The Woman and the Rose
- Author: Mohammed Zafzaf
- Language: Arabic
- Genre: Novel
- Publication date: 1972
- Publication place: Morocco
- Pages: 156

= The Woman and the Rose =

1972 novel by Mohamed Zafzaf

The Woman and the Rose (Arabic: المرأة و الوردة) is a 1972 novel by Mohamed Zafzaf, which critics have described as a turning point in the development of the modern Moroccan Arabic novel.

== Plot ==
The novel centers around Muhammad, an educated Moroccan in his thirties living in Torremolinos, Spain. Impoverished, adrift, and alienated, Muhammad lives off of the European women he sleeps with. Two friends, also Moroccan emigrants, involve him in a scheme to smuggle cannabis from Tangier. After Muhammad's mistakes undermine the plan, his friends abandon him in Morocco, where the novel concludes.

== Themes ==

The style of The Woman and the Rose is disorganized and labyrinthine, departing from the previous conventions of Moroccan literature in its use of multiple narrators and reliance on symbolic and aesthetic imagery. By departing from the style of "nationalist realism" established by Abdelkrim Ghallab and pervasive in Moroccan literature, Zafzaf established a new form for the Moroccan novel. Zafzaf's stylistic innovations respond to the literary critiques of figures such as Abdallah Laroui, Abdelkebir Khatibi, and Mohammed Berrada, while also allowing him to level subtle criticisms at the social structures of postcolonial Morocco.

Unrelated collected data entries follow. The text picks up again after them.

/-- A handle operation of the issuing context reaches the sync queue (R19, R215, R216): where nothing waits there and it
may execute, it takes effect at once; else it waits. DEDUCED: notes/assumptions/28.md. -/
def State.enterSync (s : State) (bundle : Nat) (pc : Off) (op : SyncOp) : Except Stop State :=
  if (s.tile s.myTile).syncQ.isEmpty && s.syncFree op then do
    let x ← s.me.syncOp op
    .ok (s.setMe x)
  else .ok (s.pushSync bundle pc op)

/-- CBSET (R215): it waits in the sync queue while an operation that names the handle is incomplete, and behind what
waits there already (R19). -/
def execCbset (g : Guard) (b : SyncBody) (s : State) : Host.Outcome State Fault Refusal :=
  atIssue (.cbset g b) g noCheck (fun s =>
    s.enterSync s.me.bundleNo s.me.pc (.cbset (cbN b) (s.rs (b.extractLsb' 37 6)) (s.rs (b.extractLsb' 31 6)))) s

/-- A context asleep on its wait (R214). -/
def State.sleepMe (s : State) : State := s.modMe fun x => { x with phase := .sleeping }

/-- CB_CONFIG of CBWAIT and CBSPACE at issue (R28, R29). DEDUCED: notes/assumptions/27.md. -/
def checkCbwait (b : SyncBody) (s : State) : Except Stop Unit :=
  let h := s.me.handle (cbN b)
  require (h.count != 0 && !h.overrun && decide (cbCount b ≤ h.count)) (cbTrap 7 (cbN b))
def checkCbspace (b : SyncBody) (s : State) : Except Stop Unit :=
  let h := s.me.handle (cbN b)
  require (h.count != 0 && decide (cbCount b ≤ h.count)) (cbTrap 7 (cbN b))

/-- The conditions of CBWAIT and CBSPACE (R29). DEDUCED: notes/assumptions/27.md. -/
def readyCbwait (b : SyncBody) (s : State) : Bool :=
  let h := s.me.handle (cbN b)
  h.allSt h.drain (cbCount b) .filled
def readyCbspace (b : SyncBody) (s : State) : Bool :=
  let h := s.me.handle (cbN b)
  h.allSt h.fill (cbCount b) .free

/-- A wait: its effect where the condition holds, else the context sleeps (R214). DEDUCED: notes/assumptions/27.md. -/
def waitEff (ready : State → Except Stop Bool) (sleep eff : State → State) (s : State) : Except Stop State := do
  if ← ready s then .ok (eff s) else .ok (sleep s)

def execCbwait (g : Guard) (b : SyncBody) (s : State) : Host.Outcome State Fault Refusal :=
  atIssue (.cbwait g b) g (checkCbwait b) (waitEff (fun s => .ok (readyCbwait b s)) State.sleepMe id) s
def execCbspace (g : Guard) (b : SyncBody) (s : State) : Host.Outcome State Fault Refusal :=
  atIssue (.cbspace g b) g (checkCbspace b) (waitEff (fun s => .ok (readyCbspace b s)) State.sleepMe id) s

/-- A CBADV on a handle that is not set up traps CB_CONFIG (R28). -/
def checkCbadv (b : SyncBody) (s : State) : Except Stop Unit :=
  require ((s.me.handle (cbN b)).count != 0) (cbTrap 7 (cbN b))

/-- CBADV (R29, R216): with n = 0 it has no effect; in an open region it is held until commit; else it takes effect in
the order of the sync queue (R19). DEDUCED: notes/assumptions/28.md. -/
def cbadvEff (produce : Bool) (b : SyncBody) (s : State) : Except Stop State :=
  if cbCount b = 0 then .ok s
  else if s.regionOpen then s.commit 7 noClass 0 (.cbadv produce (cbN b) (cbCount b))
  else s.enterSync s.me.bundleNo s.me.pc (.cbadv produce (cbN b) (cbCount b))

def execCbadvProduce (g : Guard) (b : SyncBody) (s : State) : Host.Outcome State Fault Refusal :=
  atIssue (.cbadvProduce g b) g (checkCbadv b) (cbadvEff true b) s
def execCbadvConsume (g : Guard) (b : SyncBody) (s : State) : Host.Outcome State Fault Refusal :=
  atIssue (.cbadvConsume g b) g (checkCbadv b) (cbadvEff false b) s

/-! Signals and job control blocks (R217 to R219). -/

/-- The capability of a signal or job operation (R211). -/
def syCap (b : SyncBody) (s : State) : Cap := s.ra (bitsOf b 46 43)

/-- The checks at issue of a signal or job operation: kind, right, alignment (R217, R218). -/
def checkSy (rs : List Nat) (n : Nat) (b : SyncBody) (s : State) : Except Stop Unit := do
  let c := syCap b s
  capCheck 7 c [kSIGNAL] rs [] c.offset n
  require (c.offset % n == 0) (limitTrap 7)

/-- The physical address of a signal or job control block (R230), and the page-map entries that a write of it marks
DIRTY (R358). -/
def State.syPort (s : State) (c : Cap) (rs : List Nat) (n : Nat) : Except Stop (State × Nat × List Nat) := do
  let (s1, ps, ds) ← s.port 7 c rs c.offset n
  .ok (s1, (ps.headD (0, 0)).1, ds)

/-- The first byte and length that an operation in the commit stage updates at its home. -/
def CommitOp.touches : CommitOp → Option (Nat × Nat)
  | .atomic pa _ size _ _ _ _ => some (pa, 2 ^ size)
  | .sigAdd pa _ _ => some (pa, 8)
  | .jobRaise pa _ _ _ => some (pa, 32)
  | .jobPost pa _ _ _ => some (pa, 32)
  | _ => none

/-- Whether an update by an earlier bundle of the context of bytes [pa, pa + n) has not performed (R234). -/
def State.ownPending (s : State) (pa n : Nat) : Bool :=
  s.me.commitQ.any fun e => !e.held && decide (e.bundle < s.me.bundleNo) && (match e.op.touches with
    | some (a, m) => decide (a < pa + n) && decide (pa < a + m)
    | none => match e.op with
      | .store bs _ => bs.any fun (a, _) => decide (pa ≤ a) && decide (a < pa + n)
      | _ => false)
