-- ==== Sys2Proof/Machine/Launch.lean ====
section
/-! DEFINITION. The launch unit: kernel descriptors, argument capabilities, placements, the contexts of a gang, and the
loading of its members. Spec 01 R13 and R15, 16 R311, 17 R319 to R321, 18 R339, R340 and R345. -/

namespace Sys2Proof.Machine

/-! Kernel descriptors (R319 to R321). -/

def kWin (h : BitVec 512) : Nat := bitsOf h 71 64
def kFeat (h : BitVec 512) : BitVec 8 := h.extractLsb' 72 8
def kSup (h : BitVec 512) : Bool := h.getLsbD 80
def kDup (h : BitVec 512) : Bool := h.getLsbD 81
def kIswide (h : BitVec 512) : Bool := h.getLsbD 82
def kWidek (h : BitVec 512) : Nat := bitsOf h 111 96
def kArgs (h : BitVec 512) : BitVec 16 := h.extractLsb' 112 16
def kNtid (h : BitVec 512) : Nat := bitsOf h 271 256
def kNbuf (h : BitVec 512) : Nat := bitsOf h 287 272
def kNpl (h : BitVec 512) : Nat := bitsOf h 291 288

/-- View base `k` in bytes: 0 V, 1 T, 2 C, 3 K (R319). -/
def kBase (h : BitVec 512) (k : Nat) : Nat := 256 * bitsOf h (128 + 16 * k + 15) (128 + 16 * k)
/-- Shadow base `k` in bytes where SHMASK gives one: 0 V, 1 T, 2 C. -/
def kShadow (h : BitVec 512) (k : Nat) : Option Nat :=
  if h.getLsbD (248 + k) then some (256 * bitsOf h (200 + 16 * k + 15) (200 + 16 * k)) else none

/-- The bytes of a descriptor with its lists; the next one is aligned to 64 bytes (R319, R320). -/
def kBytes (h : BitVec 512) : Nat := 64 + 8 * kNtid h + 16 * kNbuf h + 8 * kNpl h
def kNext (h : BitVec 512) : Nat := (kBytes h + 63) / 64 * 64

/-- Reserved bits and limits of a descriptor header (R319, R321). -/
def kHdrOk (h : BitVec 512) : Bool :=
  bitsOf h 511 384 == 0 && bitsOf h 319 292 == 0 && bitsOf h 255 251 == 0 && bitsOf h 95 83 == 0 &&
    decide (1 ≤ kWin h) && decide (kWin h ≤ 128) && decide (bitsOf h 199 192 ≤ 64) && decide (kNtid h ≤ 64) &&
    decide (kNbuf h ≤ 16) && decide (kNpl h ≤ 4) && (kDup h || bitsOf h 383 320 == 0) &&
    ((List.range 4).all fun k => decide (kBase h k < 4096 * kWin h)) &&
    (List.range 3).all fun k => match kShadow h k with
      | some b => decide (b < 4096 * kWin h)
      | none => true

/-- A placement as a kernel names it: number, REPLICA, heat signature, member entries (R311). -/
structure Placement where
  num : Nat := 0
  replica : Nat := 0xFF
  sig : BitVec 512 := 0
  members : List (Nat × Nat) := []
deriving DecidableEq, Repr

/-- A kernel as the launch unit reads it. -/
structure Kernel where
  hdr : BitVec 512 := 0
  image : Image := {}
  koff : Nat := 0
  tids : List (Nat × BitVec 512) := []
  bufs : List (Nat × Handle) := []
  /-- placement numbers and CONST offsets -/
  pls : List (Nat × Nat) := []
  wide : Option Nat := none
deriving DecidableEq, Repr

/-- The image whose KDESC object this is, where it is marked loaded (R317). -/
def State.imageOf (s : State) (asid kobj : Nat) : Option Image := s.cp.images.find? fun m => m.asid == asid && m.kdesc == kobj

/-- A descriptor's header. -/
def State.kernelHdr (s : State) (m : Image) (koff : Nat) : Option (BitVec 512) :=
  (s.cpNat m.asid m.kdesc kindsAny [] koff 64).map fun v => BitVec.ofNat 512 v

/-- The offset of the descriptor `k` places after the one at `off`: the first is at byte 64 (R319). -/
def State.kernelOff (s : State) (m : Image) : Nat → Nat → Option Nat
  | 0, off => some off
  | k + 1, off =>
    match s.kernelHdr m off with
    | none => none
    | some h => s.kernelOff m k (off + kNext h)

/-- `k` numbers of `n` bytes in the KDESC object. -/
def State.kdescList (s : State) (m : Image) (off n k : Nat) : Option (List Nat) :=
  (List.range k).mapM fun i => s.cpNat m.asid m.kdesc kindsAny [] (off + n * i) n
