/-- The end of an issue cycle: the bundle of context `c` has issued, or waits for memory that is not ready, and the next
context has its turn (R18, R375, R396). DEDUCED: notes/assumptions/50.md. -/
def State.issued (s : State) (t c : Nat) : Host.Outcome State Fault Refusal → Host.Outcome State Fault Refusal
  | .next u => .next (if u.pow.blocked then (s.waitFor u).modTile t fun x => { x with q := (c + 1) % 4 } else u)
  | r => r

/-- One issue cycle of a tile (R18): the checks, then one bundle; a context that has yielded this cycle may issue again
from the next (R123). DEDUCED: notes/assumptions/13.md. -/
def State.issueCycle (s : State) (t : Nat) : Host.Outcome State Fault Refusal :=
  if s.pow.down || (s.island (t / 8)).state != .on then .next s
  else
    let ys := (List.range 4).filter fun c => (s.ctx t c).yieldNext
    match s.checks t (List.range 4) with
    | .next s1 =>
      let s2 := ys.foldl (fun a c => a.modCtx t c fun x => { x with yieldNext := false }) s1
      (match s1.chosen t with
        | none => .next s2
        | some c =>
          match s1.look t c with
          | .ready r w ops inRegion =>
            let r1 := ys.foldl (fun a c => a.modCtx t c fun x => { x with yieldNext := false }) r
            s2.issued t c ((r1.modTile t fun x => { x with q := (c + 1) % 4 }).issueBundle w ops inRegion)
          | _ => .next s2)
    | r => r

end Sys2Proof.Machine
end

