/-- R119, of a user trap raised with cause, INFO and slot: with SR.UTVEC.EN = 0 or INH = 1 it is the system trap of
its own name; otherwise the open region commits, SR.UTEPC takes the address of the next fetch, SR.UTCAUSE takes INH
1, INFO, SLOT and CAUSE, and fetch goes to SR.UTVEC.ADDR; loop stack, update table and every other register stay. At
the end of the bundle the address saved is the one after branch and loop-back, and it reaches the PC again only
through UTRET. -/
def Obligations.UserTraps : Prop :=
  ∀ (s : State) (cause : BitVec 8) (info : BitVec 16) (tr : Trap),
  (s.me.sys.utvecEn = false ∨ s.me.sys.inh = true → s.takeUserTrap cause info tr = s.takeTrap tr) ∧
  (s.me.sys.utvecEn = true → s.me.sys.inh = false → ∃ y : Ctx, s.takeUserTrap cause info tr = s.setMe y ∧
    y.region = none ∧ (∀ e ∈ y.commitQ, e.held = false) ∧ y.redirect = some (s.me.sys.utvec ++ 0#6) ∧
    y.sys = { s.me.sys with utepc := (s.me.target.getD (s.me.pc + 64)).extractLsb' 6 42, inh := true, info := info,
                            slot := BitVec.ofNat 3 tr.slot, cause := cause } ∧
    y.loops = s.me.loops ∧ y.delta = s.me.delta ∧ y.regs = s.me.regs ∧ y.h = s.me.h ∧ y.views = s.me.views ∧
    y.latches = s.me.latches) ∧
  (∀ (x : Ctx) (next a : Off), x.redirect = some a → (x.nextFetch next).pc = a ∧
    (x.nextFetch next).sys = { x.sys with utepc := (x.target.getD next).extractLsb' 6 42 }) ∧
  (∀ (x : Ctx) (next : Off), x.redirect = none → (x.nextFetch next).pc = x.target.getD next ∧ (x.nextFetch next).sys = x.sys)

/-- R128, R129, R131: each admitted element-wise operation of R131 completes for every operand form, type and mask.
Element e of vd becomes the function of element e of each source where the lane is active and stays elsewhere; the
flags added are the OR of those of the active elements. The logic operations and the shifts have the value of their
row; of the others ElementArithmetic says the element function. -/
def Obligations.VectorElementwise : Prop :=
  ∀ (g : Guard) (x : VectorBody) (s : State),
  let t := vtype x
  let w := t.bits
  let n := t.count
  let A := s.vsrc g x.va t
  let B := s.vsrc g x.vb t
  let C := s.vsrc g x.vc t
  let a := elemAt w A
  let b := elemAt w B
  let c := elemAt w C
  let res := s.VecResult g x.vd w n
  (s.Admits (.vadd g x) → ∃ N fl, exec (.vadd g x) s = .next (s.vdone g x.vd N fl 0) ∧
    res (fun e => arithElem .add t (vrm x) (vsat x) (a e) (b e) (c e)) N fl) ∧
  (s.Admits (.vsub g x) → ∃ N fl, exec (.vsub g x) s = .next (s.vdone g x.vd N fl 0) ∧
    res (fun e => arithElem .sub t (vrm x) (vsat x) (a e) (b e) (c e)) N fl) ∧
  (s.Admits (.vmul g x) → ∃ N fl, exec (.vmul g x) s = .next (s.vdone g x.vd N fl 0) ∧
    res (fun e => arithElem (if vopt x then .mulHi else .mul) t (vrm x) (vsat x) (a e) (b e) (c e)) N fl) ∧
  (s.Admits (.vfma g x) → ∃ N fl, exec (.vfma g x) s = .next (s.vdone g x.vd N fl 0) ∧
    res (fun e => arithElem .fma t (vrm x) (vsat x) (a e) (b e) (c e)) N fl) ∧
  (s.Admits (.vmin g x) → ∃ N fl, exec (.vmin g x) s = .next (s.vdone g x.vd N fl 0) ∧
    res (fun e => minMaxElem false t (a e) (b e)) N fl) ∧
  (s.Admits (.vmax g x) → ∃ N fl, exec (.vmax g x) s = .next (s.vdone g x.vd N fl 0) ∧
    res (fun e => minMaxElem true t (a e) (b e)) N fl) ∧
  (s.Admits (.vabs g x) → ∃ N fl, exec (.vabs g x) s = .next (s.vdone g x.vd N fl 0) ∧
    res (fun e => signElem false t (vsat x) (a e)) N fl) ∧
  (s.Admits (.vneg g x) → ∃ N fl, exec (.vneg g x) s = .next (s.vdone g x.vd N fl 0) ∧
    res (fun e => signElem true t (vsat x) (a e)) N fl) ∧
  (s.Admits (.vand g x) → ∃ N fl, exec (.vand g x) s = .next (s.vdone g x.vd N fl 0) ∧
    res (fun e => (a e &&& b e, 0)) N fl) ∧
  (s.Admits (.vor g x) → ∃ N fl, exec (.vor g x) s = .next (s.vdone g x.vd N fl 0) ∧
    res (fun e => (a e ||| b e, 0)) N fl) ∧
  (s.Admits (.vxor g x) → ∃ N fl, exec (.vxor g x) s = .next (s.vdone g x.vd N fl 0) ∧
    res (fun e => (a e ^^^ b e, 0)) N fl) ∧
  (s.Admits (.vshl g x) → ∃ N fl, exec (.vshl g x) s = .next (s.vdone g x.vd N fl 0) ∧
    res (fun e => (a e * 2 ^ (b e % w), 0)) N fl) ∧
  (s.Admits (.vshr g x) → ∃ N fl, exec (.vshr g x) s = .next (s.vdone g x.vd N fl 0) ∧
    res (fun e => ((intOfBits (decide (x.type.toNat < 3)) w (a e) / (2 ^ (b e % w) : Nat) % (2 ^ w : Nat)).toNat, 0)) N fl)
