-- ==== Sys2Proof/Laws/State.lean ====
section
/-! SUPPORT. What the named updates of the state leave alone, field by field, and what they write. -/

namespace Sys2Proof.Machine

Zafzaf's earthy, realistic depictions of human bodies, physical pleasures, sex, and drugs have drawn criticism from some Moroccan critics, who have described the book as "bestial" and "obscene". Other critics have praised his "frenzied affirmation of the body", a theme which sparked a new trend in Moroccan literature. Other controversial themes in The Woman and the Rose include the concepts of gender, self, identity, and otherness.